If a line in the records below holds the word "Bool", copy it.

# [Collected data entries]
──────────

/-- The cause of disqualification recorded at a boundary: the first in the order of R135; 0 where none holds. -/
def disqCause (s : State) (r : Nat) : Nat :=
  let x := ref s r
  let good := refGood s r
  if good ∧ x.violated then 2
  else if refState s r = 5 ∧ x.outvoted then 3
  else if good ∧ !inPull s r then 5
  else if x.shut then 6
  else if lostDue s r then 1
  else if refQn s r = 255 then 4
  else 0

/-- The transition of one reference at a boundary (R133, R135); a DISABLED one holds nothing (R126, R181), and the last verdict of a
MONITOR one reads UNTESTED (R132). -/
def transition (r : Nat) (s : State) : State :=
  let mode := getNat s (Obj.REF_MODE r)
  let st := refState s r
  let s0 := setRef r (fun x => { x with mode := mode }) s
  if mode = 0 then releaseRef r (if st = 0 then s0 else enterRef r 0 0 (setRef r (fun x => { x with dueFrom := none }) s0))
  else if mode = 1 then (if st = 1 then s0 else setN (Obj.LAST_VERDICT r) 0 (enterRef r 1 0 s0))
  else if st = 0 ∨ st = 1 then startQualifying r s0
  else
    let s1 := if st = 2 ∧ (ref s0 r).missedDue then failStep r s0 else s0
    if st = 6 then (if requalDue s1 r then requalify r s1 else s1)
    else
      let c := disqCause s1 r
      if c ≠ 0 then disqualify r c s1
      else if st = 2 ∧ qualDue s1 r then qualify r s1
      else s1

/-- `REF_WTR_LEFT` counts down in whole seconds (R139). -/
def countWtr (r : Nat) (s : State) : State :=
  match (ref s r).wtrFrom with
  | none => s
  | some t =>
    let left := (ref s r).wtrLoad - (s.now - t) / sT
    let s1 := setN (Obj.REF_WTR_LEFT r) (left : Nat) s
    if left = 0 then setRef r (fun x => { x with wtrFrom := none }) s1 else s1

/-- Clear what a boundary has used of a reference's measurements. -/
def clearArrived (r : Nat) (s : State) : State :=
  setRef r (fun x => { x with arrived := false, missedDue := false, newFreq := false, violated := false, outvoted := false,
                              shut := false }) s

/-- Quality number and loss indication of a reference at a boundary (R131, R134). -/
def updateQn (r : Nat) (s0 : State) : State :=
  let s := checkDue r s0
  let s1 := setN (Obj.REF_QN r) (qnOf s r : Nat) s
  let l := lossIndication s1 r
  setRef r (fun x => { x with lossSince := if l then some (x.lossSince.getD s.now) else none }) s1

def foldRefs (f : Nat → State → State) (s : State) : State :=
  (List.range 30).foldl (fun a r => if refPresent a.variant r then f r a else a) s

/-! ### Disputes (R144, R145) -/

def equalRank (s : State) (a b : Nat) : Bool :=
  refQn s a = refQn s b && getF s (Obj.REF_PRIORITY a) = getF s (Obj.REF_PRIORITY b)

/-- The pair meets the conditions of a comparison. -/
def comparable (s : State) (a b : Nat) : Bool :=
  equalRank s a b && useFreq s a && useFreq s b && refGood s a && refGood s b

def freqFresh (s : State) (r : Nat) : Bool :=
  match (ref s r).freqAt with
  | some t => decide (s.ts.mts ≤ t + (getF s Obj.AGREE_AGE).toNat * ms48)
  | none => false

def freqDiff (s : State) (a b : Nat) : Nat := (getN s (Obj.REF_FREQ a) - getN s (Obj.REF_FREQ b)).natAbs

/-- |f_a − f_b| − (u_a + u_b) > `DISPUTE_THRESHOLD`. -/
def disagrees (s : State) (a b : Nat) : Bool :=
  decide ((getF s Obj.DISPUTE_THRESHOLD).toNat + getNat s (Obj.REF_FREQ_UNC a) + getNat s (Obj.REF_FREQ_UNC b) < freqDiff s a b)

def disputeOf (s : State) (a b : Nat) : Dispute :=
  (s.sel.disputes.find? (fun d => d.a = a && d.b = b)).getD { a := a, b := b }

def putDispute (d : Dispute) (s : State) : State :=
  setSel (fun x => { x with disputes := d :: x.disputes.filter (fun e => !(e.a = d.a && e.b = d.b)) }) s

def dropDispute (a b : Nat) (s : State) : State :=
  setSel (fun x => { x with disputes := x.disputes.filter (fun e => !(e.a = a && e.b = b)) }) s

/-- Named by a role (R132). -/
def named (s : State) (r : Nat) : Bool := activeTime s = r || activeFreq s = r

/-- A dispute of a reference is in progress. -/
def inDispute (s : State) (r : Nat) : Bool := s.sel.disputes.any (fun d => d.begun && (d.a = r || d.b = r))

/-- The dispute begins: both become DISPUTED (R144). -/
def beginDispute (a b : Nat) (s : State) : State :=
  let one (r o : Nat) (t : State) : State :=
    bump (Obj.REF_DISPUTES r) (setN (Obj.REF_DISPUTE_WITH r) o
      (if refState t r = 3 ∨ refState t r = 4 then moveRef r 5 t else t))
  one b a (one a b (putDispute { disputeOf s a b with begun := true, agree := 0 } s))

/-- The dispute ends: each still DISPUTED and in no other dispute returns (R135, R144). -/
def endDispute (a b : Nat) (s : State) : State :=
  let s1 := dropDispute a b s
  let one (r : Nat) (t : State) : State :=
    if inDispute t r then t
    else
      let t1 := setN (Obj.REF_DISPUTE_WITH r) 255 t
      if refState t r = 5 then (if named t r then moveRef r 4 t1 else qualify r t1) else t1
  one b (one a s1)

/-- One comparison of a pair (R144). -/
def compare (a b : Nat) (s : State) : State :=
  let d := disputeOf s a b
  let persist := (getF s Obj.DISPUTE_PERSIST).toNat
  if comparable s a b = false then
    (if d.begun then endDispute a b s else if d.disagree = 0 ∧ d.agree = 0 then s else dropDispute a b s)
  else if !((ref s a).newFreq || (ref s b).newFreq) || !(freqFresh s a && freqFresh s b) then s
  else
    let d1 := if disagrees s a b then { d with disagree := d.disagree + 1, agree := 0 }
      else { d with agree := d.agree + 1, disagree := 0 }
    let s1 := if d1.begun = false ∧ d1.disagree = 0 then dropDispute a b s else putDispute d1 s
    if d1.begun = false ∧ persist ≤ d1.disagree then beginDispute a b s1
    else if d1.begun ∧ persist ≤ d1.agree then endDispute a b s1
    else s1

/-- Votes for each disputant (R145). -/
def votes (s : State) (a b : Nat) : Nat × Nat :=
  let voters := (List.range 30).filter (fun v =>
    decide (v ≠ a ∧ v ≠ b) && refPresent s.variant v && refGood s v && useFreq s v && freqFresh s v)
  (voters.countP (fun v => !disagrees s v a), voters.countP (fun v => !disagrees s v b))

/-- The C0 event of an unresolved dispute, once per hour of MTS (R145). -/
def unresolved (a b : Nat) (s : State) : State :=
  let d := disputeOf s a b
  let now := mtsSec s
  let due := match d.eventSec with | some t => decide (t + 3600 ≤ now) | none => true
  if due then
    journal { kind := 7, key := Obj.FAULT_RECORD, new := be 2 (refFault (min a b)) ++ be 4 (max a b) }
      (raise (refFault (min a b)) 0 { detail := max a b } (putDispute { d with eventSec := some now } s))
  else s

/-- The disputant that the votes of a boundary leave outvoted (R145). -/
def outvotedIn (s : State) (d : Dispute) : Option Nat :=
  let v := votes s d.a d.b
  if d.begun = false then none else if v.2 < v.1 then some d.b else if v.1 < v.2 then some d.a else none

/-- Disputes whose pair no longer meets the conditions of a comparison end at this boundary (R144). -/
def endLapsed (s : State) : State :=
  s.sel.disputes.foldl (fun a d => if d.begun ∧ comparable a d.a d.b = false then endDispute d.a d.b a else a) s

/-- Votes on some disputes: all are counted before any reference leaves, then the outvoted are disqualified, the disputes that end with it
end, and those that go on unresolved are told (R144, R145). -/
def voteOn (l : List Dispute) (s : State) : State :=
  let s1 := endLapsed (((l.filterMap (outvotedIn s)).eraseDups).foldl (fun a r => disqualify r 3 a) s)
  l.foldl (fun a d => if (disputeOf a d.a d.b).begun then unresolved d.a d.b a else a) s1

/-- The vote on one dispute (R145). -/
def vote (a b : Nat) (s : State) : State :=
  if (disputeOf s a b).begun = false then s else voteOn [disputeOf s a b] s

/-- All pairs. -/
def pairs : List (Nat × Nat) := (List.range 30).flatMap (fun a => (List.range a).map (fun b => (b, a)))

/-- Disputes and votes at a boundary; a reference in two disputes is outvoted if either outvotes it (R144, R145). -/
def evalDisputes (s : State) : State :=
  let s1 := pairs.foldl (fun a p =>
    if refGood a p.1 ∨ refGood a p.2 ∨ a.sel.disputes.any (fun d => d.a = p.1 && d.b = p.2) then compare p.1 p.2 a else a) s
  voteOn (s1.sel.disputes.filter (·.begun)) s1

/-! ### Selection (R137–R143) -/

/-- Rank on (QN, priority, index) as one number; the lowest wins (R137). -/
def rank (s : State) (r : Nat) : Nat := (refQn s r * 16 + (getF s (Obj.REF_PRIORITY r)).toNat) * 32 + r

def candTime (s : State) (r : Nat) : Bool :=
  refPresent s.variant r && getN s (Obj.REF_MODE r) = 2 && useTime s r && refGood s r &&
    !(isRefin r && decide (1 < getNat s (Obj.REF_TOD_SOURCE r)) && getN s Obj.TS_STATE = 0)

def candFreq (s : State) (r : Nat) : Bool :=
  refPresent s.variant r && getN s (Obj.REF_MODE r) = 2 && useFreq s r && refGood s r

/-- The best of a list of candidates. -/
def bestOf (s : State) (l : List Nat) : Option Nat :=
  l.foldl (fun b r => match b with | none => some r | some q => if rank s r < rank s q then some r else some q) none

/-- R138 for one role: the reference it names, 0xFF for none. -/
def selectRole (s : State) (cand : Nat → Bool) (holder : Nat) (busy : Bool) : Nat :=
  match bestOf s ((List.range 30).filter cand) with
  | none => 0xFF
  | some b =>
    if holder = 0xFF ∨ cand holder = false then b
    else if getF s Obj.REVERTIVE = 1 ∧ rank s b / 32 < rank s holder / 32 ∧ getN s (Obj.REF_WTR_LEFT b) = 0 ∧ busy = false
    then b else holder

/-- ACTIVE and QUALIFIED by the roles (R135). -/
def nameActive (r : Nat) (s : State) : State :=
  if refState s r = 3 ∧ named s r then moveRef r 4 s
  else if refState s r = 4 ∧ !named s r then qualify r s
  else s

/-- End build-out (R140). -/
def endBuildOut (s : State) : State := setN Obj.SWITCH_STATE 0 s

──────────

# [Output of the exercise]
def equalRank (s : State) (a b : Nat) : Bool :=
def comparable (s : State) (a b : Nat) : Bool :=
def freqFresh (s : State) (r : Nat) : Bool :=
def disagrees (s : State) (a b : Nat) : Bool :=
def named (s : State) (r : Nat) : Bool := activeTime s = r || activeFreq s = r
def inDispute (s : State) (r : Nat) : Bool := s.sel.disputes.any (fun d => d.begun && (d.a = r || d.b = r))
def candTime (s : State) (r : Nat) : Bool :=
def candFreq (s : State) (r : Nat) : Bool :=
def selectRole (s : State) (cand : Nat → Bool) (holder : Nat) (busy : Bool) : Nat :=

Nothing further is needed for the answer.